Green Refectory

June 04, 2012 / by / 0 Comment

Green Refectory
115 Sydney Road
Brunswick

We ate: Breakfast Stack: potato pattie, bacon, grilled tomato, spinach, hollumi cheese, basil and poached egg $10.00
Recommended? If someone else is paying

It’s a quirky little place, Green Refectory. First, I walked past it several times because apparently it doesn’t need proper signage (a small, lightbox-style box in the window is enough), and in all fairness it looks a bit like a bric-a-brac shop. Second, when I finally realised where it was and pushed my way through the front door I fell over the 37 other people who were standing in the entry way waiting to order at the counter. To me, this speaks volumes about how awesome the food is. But to many it just speaks volumes of inconvenience.

You’re expected to order at the counter at Green Refectory because the only menus they have are big blackboards on the walls, which annoys me. Mainly because I’m a lazy son-of-a-bitch. But it irked me even more here because the line was huge and because there is a massive share table directly opposite the register, a huge bottleneck comes into effect once there is more than three people waiting. Which is always. It means you’re left twisting and turning in all directions to allow for people to come and go, place their orders, relieve their bladder (not right there, obviously), flick their hair and so on. It’s annoying, and at 9am most people are easily annoyed.

Once we got to the register I ordered a stack-type dish which consisted of a potato pattie, bacon, grilled tomato, spinach, hollumi cheese, basil and poached egg. All for the bargain price of $10! Honestly, what’s not to like? Nothing. There is nothing not to like. If there is something there that you don’t like then you should stop reading and never speak to me again. We can’t be friends. Sorry.

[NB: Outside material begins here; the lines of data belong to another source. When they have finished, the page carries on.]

/-! ### hold -/

@[simp] theorem State.hold_now (s : State) (i : Issue) (h : Held) : (s.hold i h).now = s.now := rfl
@[simp] theorem State.hold_sched (s : State) (i : Issue) (h : Held) : (s.hold i h).sched = s.sched := rfl
@[simp] theorem State.hold_srSeen (s : State) (i : Issue) (h : Held) : (s.hold i h).srSeen = s.srSeen := rfl
@[simp] theorem State.hold_farHolds (s : State) (i : Issue) (h : Held) : (s.hold i h).farHolds = s.farHolds := rfl
@[simp] theorem State.hold_storNext (s : State) (i : Issue) (h : Held) : (s.hold i h).storNext = s.storNext := rfl
@[simp] theorem State.hold_weirHold (s : State) (i : Issue) (h : Held) : (s.hold i h).weirHold = s.weirHold := rfl
@[simp] theorem State.hold_mem (s : State) (i : Issue) (h : Held) : (s.hold i h).mem = s.mem := rfl
@[simp] theorem State.hold_memx (s : State) (i : Issue) (h : Held) : (s.hold i h).memx = s.memx := rfl
@[simp] theorem State.hold_sr (s : State) (i : Issue) (h : Held) : (s.hold i h).sr = s.sr := rfl
@[simp] theorem State.hold_keys (s : State) (i : Issue) (h : Held) : (s.hold i h).keys = s.keys := rfl
@[simp] theorem State.hold_tlb (s : State) (i : Issue) (h : Held) : (s.hold i h).tlb = s.tlb := rfl
@[simp] theorem State.hold_clusters (s : State) (i : Issue) (h : Held) : (s.hold i h).clusters = s.clusters := rfl
@[simp] theorem State.hold_ports (s : State) (i : Issue) (h : Held) : (s.hold i h).ports = s.ports := rfl
@[simp] theorem State.hold_inbox (s : State) (i : Issue) (h : Held) : (s.hold i h).inbox = s.inbox := rfl
@[simp] theorem State.hold_routers (s : State) (i : Issue) (h : Held) : (s.hold i h).routers = s.routers := rfl
@[simp] theorem State.hold_links (s : State) (i : Issue) (h : Held) : (s.hold i h).links = s.links := rfl
@[simp] theorem State.hold_gates (s : State) (i : Issue) (h : Held) : (s.hold i h).gates = s.gates := rfl
@[simp] theorem State.hold_gateB (s : State) (i : Issue) (h : Held) : (s.hold i h).gateB = s.gateB := rfl
@[simp] theorem State.hold_gateWin (s : State) (i : Issue) (h : Held) : (s.hold i h).gateWin = s.gateWin := rfl
@[simp] theorem State.hold_sluice (s : State) (i : Issue) (h : Held) : (s.hold i h).sluice = s.sluice := rfl
@[simp] theorem State.hold_sluiceWin (s : State) (i : Issue) (h : Held) : (s.hold i h).sluiceWin = s.sluiceWin := rfl
@[simp] theorem State.hold_islands (s : State) (i : Issue) (h : Held) : (s.hold i h).islands = s.islands := rfl
@[simp] theorem State.hold_kernels (s : State) (i : Issue) (h : Held) : (s.hold i h).kernels = s.kernels := rfl
@[simp] theorem State.hold_queues (s : State) (i : Issue) (h : Held) : (s.hold i h).queues = s.queues := rfl
@[simp] theorem State.hold_recs (s : State) (i : Issue) (h : Held) : (s.hold i h).recs = s.recs := rfl
@[simp] theorem State.hold_inputs (s : State) (i : Issue) (h : Held) : (s.hold i h).inputs = s.inputs := rfl
@[simp] theorem State.hold_nv (s : State) (i : Issue) (h : Held) : (s.hold i h).nv = s.nv := rfl
@[simp] theorem State.hold_kvl (s : State) (i : Issue) (h : Held) : (s.hold i h).kvl = s.kvl := rfl
@[simp] theorem State.hold_dir (s : State) (i : Issue) (h : Held) : (s.hold i h).dir = s.dir := rfl
@[simp] theorem State.hold_faultSeq (s : State) (i : Issue) (h : Held) : (s.hold i h).faultSeq = s.faultSeq := rfl
@[simp] theorem State.hold_tinvs (s : State) (i : Issue) (h : Held) : (s.hold i h).tinvs = s.tinvs := rfl
@[simp] theorem State.hold_tinvNext (s : State) (i : Issue) (h : Held) : (s.hold i h).tinvNext = s.tinvNext := rfl
@[simp] theorem State.hold_tsyncs (s : State) (i : Issue) (h : Held) : (s.hold i h).tsyncs = s.tsyncs := rfl
@[simp] theorem State.hold_ksets (s : State) (i : Issue) (h : Held) : (s.hold i h).ksets = s.ksets := rfl
@[simp] theorem State.hold_tripped (s : State) (i : Issue) (h : Held) : (s.hold i h).tripped = s.tripped := rfl
@[simp] theorem State.hold_warm (s : State) (i : Issue) (h : Held) : (s.hold i h).warm = s.warm := rfl
@[simp] theorem State.hold_signed (s : State) (i : Issue) (h : Held) : (s.hold i h).signed = s.signed := rfl
@[simp] theorem State.hold_bar2 (s : State) (i : Issue) (h : Held) : (s.hold i h).bar2 = s.bar2 := rfl
@[simp] theorem State.hold_weirNext (s : State) (i : Issue) (h : Held) : (s.hold i h).weirNext = s.weirNext := rfl
@[simp] theorem State.hold_kernNext (s : State) (i : Issue) (h : Held) : (s.hold i h).kernNext = s.kernNext := rfl
@[simp] theorem State.hold_monQ (s : State) (i : Issue) (h : Held) : (s.hold i h).monQ = s.monQ := rfl
@[simp] theorem State.hold_cgrp (s : State) (i : Issue) (h : Held) : (s.hold i h).cgrp = s.cgrp := rfl
@[simp] theorem State.hold_collChip (s : State) (i : Issue) (h : Held) : (s.hold i h).collChip = s.collChip := rfl
@[simp] theorem State.hold_collBad (s : State) (i : Issue) (h : Held) : (s.hold i h).collBad = s.collBad := rfl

After we placed our order, we desperately wanted to sit inside because the interior of this place is beautifully rustic and charming. But due to my rabid dislike for people crawling over the top of me to order their coffees and meals, we opted to plonk ourselves outside in the courtyard. It was kind of like sitting in your Nanna’s yard when you were little – white metal tables and chairs, pot plants of no recognisable species (except the mini Christmas tree I saw, but I don’t think that’s it’s actual name. It’s probably something like christamus minimus or something) and lots of cement. And just like Nanna’s it’s was kind of warm and inviting and exciting all at the same time. It was a fun place to be and a nice distraction from my bad mood.

What was also a lovely distraction was the lump of wood they had allocated us as a table ‘number’. I kid you not – a lump of wood. I don’t know if these lumps have personalities that only the wait staff appreciate, but somehow the waitress knew our meals correlated with our lump, and the food arrived safely. Thinking back, I now wonder if it was just a bit of a funny prank they played on us where the lump wasn’t a table marker but was actually just a lump of dirty old wood. I should have looked around for other insane table ‘numbers’, like a Barbie head or some Mexican-themed artwork.

Plant and plant-like substances

When the meals came out I had such high hopes. Again, what’s not to like about what’s on the plate? Nothing, unless it’s done poorly.

And it had been.

The potato pattie was cold, soggy and gooie and more like an undercooked pancake than a pattie. The tomato didn’t taste like anything, the holuimi was cold and rubbery and seemed to have been pre seared a while before the rest of the dish was plated and just added at the end, and the chutney was overly bitter and created a moat around the rest of the food. The lemon on the side of the plate also looked like it had been kicking around for a while. Like, 4 days. Out in the sun.

I’m actually a huge fan of chutney. In fact, I’ve openly admitted to wanting to bathe in chutneys in past reviews. But this chutney didn’t like me. I dare say it wouldn’t like anyone. It was very difficult to eat and didn’t seem to compliment the dish at all. And there was so much of it. So, so much. To be honest I felt a little suffocated. Like a bad relationship, I couldn’t escape it – it was everywhere and on everything. Just give me space, chutney, you’re all up in my grill! I never get time to myself anymore!

Luckily the poached egg wasn’t too bad and created some relief to an otherwise disappointing meal. The coffee was also a standout, and if you’re after a quick coffee and a friendly face then Green Refectory is the perfect place to go.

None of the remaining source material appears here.